PROBLEM DESCRIPTION ▸ Only the lines below between the ones containing "m.pk.modDom d f := rfl" and "p.parts := rfl", inclusive, are to be reproduced, each exactly as it stands.

[Saved data entries]
------------------------------------------------------------
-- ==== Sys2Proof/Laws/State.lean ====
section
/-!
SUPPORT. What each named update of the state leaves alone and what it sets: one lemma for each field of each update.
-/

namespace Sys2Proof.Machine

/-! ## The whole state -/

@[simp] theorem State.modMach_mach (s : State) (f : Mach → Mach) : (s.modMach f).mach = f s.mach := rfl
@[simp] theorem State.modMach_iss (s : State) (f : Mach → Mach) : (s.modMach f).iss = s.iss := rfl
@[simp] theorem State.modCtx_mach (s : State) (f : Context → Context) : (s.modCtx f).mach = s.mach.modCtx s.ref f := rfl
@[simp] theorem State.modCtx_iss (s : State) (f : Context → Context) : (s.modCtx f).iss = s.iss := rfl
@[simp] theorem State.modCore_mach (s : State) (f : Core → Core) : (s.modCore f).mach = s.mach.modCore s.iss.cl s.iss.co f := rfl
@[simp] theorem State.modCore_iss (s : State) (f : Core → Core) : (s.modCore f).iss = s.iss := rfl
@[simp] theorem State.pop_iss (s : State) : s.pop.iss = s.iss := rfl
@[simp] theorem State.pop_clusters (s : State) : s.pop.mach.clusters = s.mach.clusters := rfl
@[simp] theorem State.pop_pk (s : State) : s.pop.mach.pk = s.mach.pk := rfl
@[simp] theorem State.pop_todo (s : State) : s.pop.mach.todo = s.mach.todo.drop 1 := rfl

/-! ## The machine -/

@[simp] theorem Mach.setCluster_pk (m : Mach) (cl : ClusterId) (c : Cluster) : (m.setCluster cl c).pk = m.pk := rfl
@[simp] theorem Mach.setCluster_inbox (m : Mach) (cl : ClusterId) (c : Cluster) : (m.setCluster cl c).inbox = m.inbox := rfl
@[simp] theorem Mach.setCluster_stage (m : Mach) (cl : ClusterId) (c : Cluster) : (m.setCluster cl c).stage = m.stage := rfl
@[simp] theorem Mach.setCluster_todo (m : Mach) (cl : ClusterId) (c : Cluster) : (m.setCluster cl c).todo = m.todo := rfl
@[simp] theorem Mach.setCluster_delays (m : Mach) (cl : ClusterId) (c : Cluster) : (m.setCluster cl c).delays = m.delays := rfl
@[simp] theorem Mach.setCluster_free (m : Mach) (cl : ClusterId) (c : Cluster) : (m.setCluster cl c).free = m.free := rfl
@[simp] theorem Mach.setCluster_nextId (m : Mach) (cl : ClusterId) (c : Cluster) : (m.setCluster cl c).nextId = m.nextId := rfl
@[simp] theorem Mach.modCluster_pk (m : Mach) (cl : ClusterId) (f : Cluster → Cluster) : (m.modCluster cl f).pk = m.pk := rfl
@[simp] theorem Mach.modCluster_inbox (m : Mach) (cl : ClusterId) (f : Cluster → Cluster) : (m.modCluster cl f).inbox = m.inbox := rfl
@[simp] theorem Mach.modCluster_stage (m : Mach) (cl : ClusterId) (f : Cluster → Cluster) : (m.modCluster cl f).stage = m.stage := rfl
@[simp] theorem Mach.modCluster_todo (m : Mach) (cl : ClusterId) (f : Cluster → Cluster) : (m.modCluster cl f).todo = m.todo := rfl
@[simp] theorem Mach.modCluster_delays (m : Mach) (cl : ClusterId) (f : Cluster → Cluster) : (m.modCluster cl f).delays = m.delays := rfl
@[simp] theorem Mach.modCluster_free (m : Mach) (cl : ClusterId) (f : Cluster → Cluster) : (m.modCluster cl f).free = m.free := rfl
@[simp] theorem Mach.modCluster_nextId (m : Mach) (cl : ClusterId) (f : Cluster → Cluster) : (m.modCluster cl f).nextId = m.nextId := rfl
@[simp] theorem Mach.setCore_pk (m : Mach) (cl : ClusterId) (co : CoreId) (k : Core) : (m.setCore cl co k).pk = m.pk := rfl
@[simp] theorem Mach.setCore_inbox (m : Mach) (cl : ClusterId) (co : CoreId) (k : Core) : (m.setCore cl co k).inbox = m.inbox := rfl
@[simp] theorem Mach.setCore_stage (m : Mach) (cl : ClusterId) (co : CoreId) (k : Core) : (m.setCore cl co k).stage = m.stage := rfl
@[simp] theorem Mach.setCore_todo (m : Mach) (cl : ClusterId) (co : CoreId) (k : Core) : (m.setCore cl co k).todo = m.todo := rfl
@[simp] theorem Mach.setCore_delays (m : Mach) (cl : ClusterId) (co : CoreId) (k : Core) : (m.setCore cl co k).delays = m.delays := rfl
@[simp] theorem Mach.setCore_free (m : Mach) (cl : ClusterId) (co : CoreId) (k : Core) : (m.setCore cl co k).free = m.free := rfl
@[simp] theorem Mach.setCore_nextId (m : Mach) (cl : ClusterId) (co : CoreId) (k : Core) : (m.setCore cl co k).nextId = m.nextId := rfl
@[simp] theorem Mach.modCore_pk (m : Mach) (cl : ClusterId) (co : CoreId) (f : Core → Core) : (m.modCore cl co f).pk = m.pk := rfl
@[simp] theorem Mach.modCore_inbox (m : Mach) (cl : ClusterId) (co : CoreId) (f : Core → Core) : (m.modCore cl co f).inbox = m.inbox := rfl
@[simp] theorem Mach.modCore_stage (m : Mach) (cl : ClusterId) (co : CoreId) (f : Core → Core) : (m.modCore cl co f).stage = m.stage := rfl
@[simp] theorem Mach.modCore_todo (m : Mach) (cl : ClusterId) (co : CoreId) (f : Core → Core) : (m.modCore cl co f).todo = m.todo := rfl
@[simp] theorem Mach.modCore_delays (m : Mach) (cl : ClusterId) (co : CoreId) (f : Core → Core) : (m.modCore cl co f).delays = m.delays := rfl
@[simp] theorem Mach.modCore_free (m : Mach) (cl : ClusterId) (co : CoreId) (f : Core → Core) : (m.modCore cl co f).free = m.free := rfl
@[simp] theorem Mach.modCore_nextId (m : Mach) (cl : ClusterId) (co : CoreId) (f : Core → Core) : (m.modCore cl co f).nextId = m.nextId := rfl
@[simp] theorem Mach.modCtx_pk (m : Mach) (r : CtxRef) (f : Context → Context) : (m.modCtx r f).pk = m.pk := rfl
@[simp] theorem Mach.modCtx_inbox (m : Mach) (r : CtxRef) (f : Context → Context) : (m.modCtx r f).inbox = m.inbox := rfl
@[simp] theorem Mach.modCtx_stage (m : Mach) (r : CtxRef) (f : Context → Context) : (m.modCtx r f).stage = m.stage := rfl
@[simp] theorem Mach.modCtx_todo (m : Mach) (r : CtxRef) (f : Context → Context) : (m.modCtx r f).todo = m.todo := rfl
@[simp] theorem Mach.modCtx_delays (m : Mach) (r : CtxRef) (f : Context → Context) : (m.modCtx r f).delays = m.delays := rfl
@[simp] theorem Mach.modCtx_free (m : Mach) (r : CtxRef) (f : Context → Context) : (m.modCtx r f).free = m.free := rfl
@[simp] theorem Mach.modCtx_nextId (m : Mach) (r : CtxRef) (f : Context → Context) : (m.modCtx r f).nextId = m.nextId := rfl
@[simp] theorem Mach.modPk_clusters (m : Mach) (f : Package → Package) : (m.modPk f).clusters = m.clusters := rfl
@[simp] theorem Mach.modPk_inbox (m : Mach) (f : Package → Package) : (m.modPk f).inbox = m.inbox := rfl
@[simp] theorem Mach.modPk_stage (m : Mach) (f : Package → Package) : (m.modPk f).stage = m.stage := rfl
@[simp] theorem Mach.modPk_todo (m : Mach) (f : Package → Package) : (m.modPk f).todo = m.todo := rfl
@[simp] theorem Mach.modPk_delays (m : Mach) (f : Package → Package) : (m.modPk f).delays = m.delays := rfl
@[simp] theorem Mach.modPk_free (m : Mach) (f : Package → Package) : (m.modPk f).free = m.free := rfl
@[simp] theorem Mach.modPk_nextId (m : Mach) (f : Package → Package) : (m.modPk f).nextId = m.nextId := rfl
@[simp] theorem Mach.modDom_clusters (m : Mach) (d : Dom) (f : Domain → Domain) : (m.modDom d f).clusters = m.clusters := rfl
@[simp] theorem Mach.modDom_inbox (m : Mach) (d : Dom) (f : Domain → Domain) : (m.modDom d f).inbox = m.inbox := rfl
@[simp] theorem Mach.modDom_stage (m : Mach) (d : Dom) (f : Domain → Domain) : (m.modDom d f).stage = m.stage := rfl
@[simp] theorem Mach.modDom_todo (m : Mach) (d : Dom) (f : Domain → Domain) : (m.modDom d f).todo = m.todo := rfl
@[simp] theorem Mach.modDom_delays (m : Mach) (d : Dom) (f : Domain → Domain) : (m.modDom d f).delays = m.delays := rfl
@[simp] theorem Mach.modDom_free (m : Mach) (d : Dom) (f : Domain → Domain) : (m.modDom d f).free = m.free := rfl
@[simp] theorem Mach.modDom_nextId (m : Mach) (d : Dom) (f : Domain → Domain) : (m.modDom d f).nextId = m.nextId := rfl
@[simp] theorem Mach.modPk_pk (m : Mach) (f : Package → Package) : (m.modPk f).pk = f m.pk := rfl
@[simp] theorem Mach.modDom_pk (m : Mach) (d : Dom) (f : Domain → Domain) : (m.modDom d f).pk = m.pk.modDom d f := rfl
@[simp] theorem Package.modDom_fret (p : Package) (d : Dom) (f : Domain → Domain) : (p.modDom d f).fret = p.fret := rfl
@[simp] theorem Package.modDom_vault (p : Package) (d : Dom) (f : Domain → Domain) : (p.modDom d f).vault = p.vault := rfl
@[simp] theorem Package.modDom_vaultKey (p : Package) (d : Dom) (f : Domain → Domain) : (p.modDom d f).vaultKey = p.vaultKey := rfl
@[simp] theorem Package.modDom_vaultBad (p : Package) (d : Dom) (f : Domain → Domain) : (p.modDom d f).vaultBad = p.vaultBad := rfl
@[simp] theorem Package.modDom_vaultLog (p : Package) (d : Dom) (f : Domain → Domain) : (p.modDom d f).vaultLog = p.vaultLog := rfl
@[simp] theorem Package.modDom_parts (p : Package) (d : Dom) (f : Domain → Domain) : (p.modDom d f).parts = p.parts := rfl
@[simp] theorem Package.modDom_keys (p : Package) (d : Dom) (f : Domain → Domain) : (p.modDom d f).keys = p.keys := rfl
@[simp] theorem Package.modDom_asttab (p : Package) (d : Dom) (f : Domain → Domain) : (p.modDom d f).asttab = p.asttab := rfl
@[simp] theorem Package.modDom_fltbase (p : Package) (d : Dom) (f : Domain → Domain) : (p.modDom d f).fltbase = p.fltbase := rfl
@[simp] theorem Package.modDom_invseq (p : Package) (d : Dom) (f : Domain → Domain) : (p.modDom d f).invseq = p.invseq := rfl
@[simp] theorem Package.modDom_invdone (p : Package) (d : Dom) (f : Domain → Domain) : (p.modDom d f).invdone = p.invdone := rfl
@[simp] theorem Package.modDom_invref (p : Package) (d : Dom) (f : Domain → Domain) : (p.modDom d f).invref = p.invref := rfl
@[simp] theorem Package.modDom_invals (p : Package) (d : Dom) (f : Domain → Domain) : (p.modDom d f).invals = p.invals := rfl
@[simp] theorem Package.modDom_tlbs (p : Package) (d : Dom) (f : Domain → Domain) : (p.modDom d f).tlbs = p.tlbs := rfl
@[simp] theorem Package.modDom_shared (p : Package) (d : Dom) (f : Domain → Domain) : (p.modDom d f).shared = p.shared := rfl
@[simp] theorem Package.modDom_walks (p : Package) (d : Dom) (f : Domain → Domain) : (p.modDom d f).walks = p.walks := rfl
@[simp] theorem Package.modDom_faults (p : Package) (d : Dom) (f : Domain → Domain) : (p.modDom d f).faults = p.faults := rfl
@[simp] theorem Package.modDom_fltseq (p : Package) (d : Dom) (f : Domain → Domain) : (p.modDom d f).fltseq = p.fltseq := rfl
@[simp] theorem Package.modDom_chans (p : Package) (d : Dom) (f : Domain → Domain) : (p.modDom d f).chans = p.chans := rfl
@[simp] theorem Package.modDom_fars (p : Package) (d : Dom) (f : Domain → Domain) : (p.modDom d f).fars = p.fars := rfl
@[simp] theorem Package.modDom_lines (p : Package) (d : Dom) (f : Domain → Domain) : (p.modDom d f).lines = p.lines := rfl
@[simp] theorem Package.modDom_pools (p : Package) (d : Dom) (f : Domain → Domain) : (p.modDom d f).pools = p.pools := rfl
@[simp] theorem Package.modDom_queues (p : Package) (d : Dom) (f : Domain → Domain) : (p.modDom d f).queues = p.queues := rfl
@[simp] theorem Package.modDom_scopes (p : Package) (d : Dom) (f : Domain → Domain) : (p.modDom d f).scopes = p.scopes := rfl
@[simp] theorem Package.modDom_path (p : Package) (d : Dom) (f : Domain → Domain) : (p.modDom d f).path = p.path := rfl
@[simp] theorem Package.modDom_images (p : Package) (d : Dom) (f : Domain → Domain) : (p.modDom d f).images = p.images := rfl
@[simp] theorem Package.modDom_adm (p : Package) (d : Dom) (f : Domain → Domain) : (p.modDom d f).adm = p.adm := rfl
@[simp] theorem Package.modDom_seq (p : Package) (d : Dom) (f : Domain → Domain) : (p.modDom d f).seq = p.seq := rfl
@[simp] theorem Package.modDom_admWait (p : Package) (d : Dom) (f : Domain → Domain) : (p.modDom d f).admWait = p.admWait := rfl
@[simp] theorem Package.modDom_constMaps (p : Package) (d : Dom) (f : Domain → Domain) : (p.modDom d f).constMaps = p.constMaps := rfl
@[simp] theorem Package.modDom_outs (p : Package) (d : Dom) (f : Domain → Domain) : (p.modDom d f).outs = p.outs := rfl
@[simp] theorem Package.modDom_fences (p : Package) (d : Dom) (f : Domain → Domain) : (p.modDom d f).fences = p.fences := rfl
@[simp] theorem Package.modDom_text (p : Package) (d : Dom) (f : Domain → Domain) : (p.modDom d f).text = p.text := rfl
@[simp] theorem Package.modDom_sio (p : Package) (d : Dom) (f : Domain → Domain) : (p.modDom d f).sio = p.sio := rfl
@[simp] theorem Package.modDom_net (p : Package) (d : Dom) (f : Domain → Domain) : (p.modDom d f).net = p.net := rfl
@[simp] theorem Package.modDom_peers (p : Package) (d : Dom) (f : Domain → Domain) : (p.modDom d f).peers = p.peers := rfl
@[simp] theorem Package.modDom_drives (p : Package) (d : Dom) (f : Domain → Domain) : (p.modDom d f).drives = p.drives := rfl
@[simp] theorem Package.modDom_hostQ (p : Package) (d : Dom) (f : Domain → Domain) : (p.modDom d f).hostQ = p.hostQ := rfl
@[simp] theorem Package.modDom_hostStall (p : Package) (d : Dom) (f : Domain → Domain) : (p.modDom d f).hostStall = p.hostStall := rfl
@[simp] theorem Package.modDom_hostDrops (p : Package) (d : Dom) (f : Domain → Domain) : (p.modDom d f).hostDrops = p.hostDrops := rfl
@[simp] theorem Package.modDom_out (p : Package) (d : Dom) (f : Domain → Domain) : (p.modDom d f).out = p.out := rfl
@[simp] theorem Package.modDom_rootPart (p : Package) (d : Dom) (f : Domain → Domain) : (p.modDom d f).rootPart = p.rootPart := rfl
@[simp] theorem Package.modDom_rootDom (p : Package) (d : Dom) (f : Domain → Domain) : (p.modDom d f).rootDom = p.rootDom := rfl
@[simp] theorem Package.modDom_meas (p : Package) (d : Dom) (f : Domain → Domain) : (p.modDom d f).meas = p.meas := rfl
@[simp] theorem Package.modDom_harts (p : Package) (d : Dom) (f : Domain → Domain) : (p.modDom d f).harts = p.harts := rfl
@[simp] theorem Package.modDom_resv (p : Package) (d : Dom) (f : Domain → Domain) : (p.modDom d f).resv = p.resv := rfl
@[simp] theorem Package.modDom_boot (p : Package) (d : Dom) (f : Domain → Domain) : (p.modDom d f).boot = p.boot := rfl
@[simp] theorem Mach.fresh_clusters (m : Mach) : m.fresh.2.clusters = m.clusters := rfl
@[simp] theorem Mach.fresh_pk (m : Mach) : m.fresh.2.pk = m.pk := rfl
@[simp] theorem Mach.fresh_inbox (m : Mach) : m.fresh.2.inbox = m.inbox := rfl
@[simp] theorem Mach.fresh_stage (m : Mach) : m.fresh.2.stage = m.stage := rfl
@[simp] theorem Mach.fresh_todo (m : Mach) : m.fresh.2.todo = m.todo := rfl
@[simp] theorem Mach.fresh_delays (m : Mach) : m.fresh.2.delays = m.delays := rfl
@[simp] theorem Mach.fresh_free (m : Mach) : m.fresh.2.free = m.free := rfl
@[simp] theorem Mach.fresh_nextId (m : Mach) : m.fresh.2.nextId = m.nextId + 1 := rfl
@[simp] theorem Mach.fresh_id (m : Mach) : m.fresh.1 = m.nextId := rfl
------------------------------------------------------------
EXERCISE SOLUTION ▸
@[simp] theorem Mach.modDom_pk (m : Mach) (d : Dom) (f : Domain → Domain) : (m.modDom d f).pk = m.pk.modDom d f := rfl
@[simp] theorem Package.modDom_fret (p : Package) (d : Dom) (f : Domain → Domain) : (p.modDom d f).fret = p.fret := rfl
@[simp] theorem Package.modDom_vault (p : Package) (d : Dom) (f : Domain → Domain) : (p.modDom d f).vault = p.vault := rfl
@[simp] theorem Package.modDom_vaultKey (p : Package) (d : Dom) (f : Domain → Domain) : (p.modDom d f).vaultKey = p.vaultKey := rfl
@[simp] theorem Package.modDom_vaultBad (p : Package) (d : Dom) (f : Domain → Domain) : (p.modDom d f).vaultBad = p.vaultBad := rfl
@[simp] theorem Package.modDom_vaultLog (p : Package) (d : Dom) (f : Domain → Domain) : (p.modDom d f).vaultLog = p.vaultLog := rfl
@[simp] theorem Package.modDom_parts (p : Package) (d : Dom) (f : Domain → Domain) : (p.modDom d f).parts = p.parts := rfl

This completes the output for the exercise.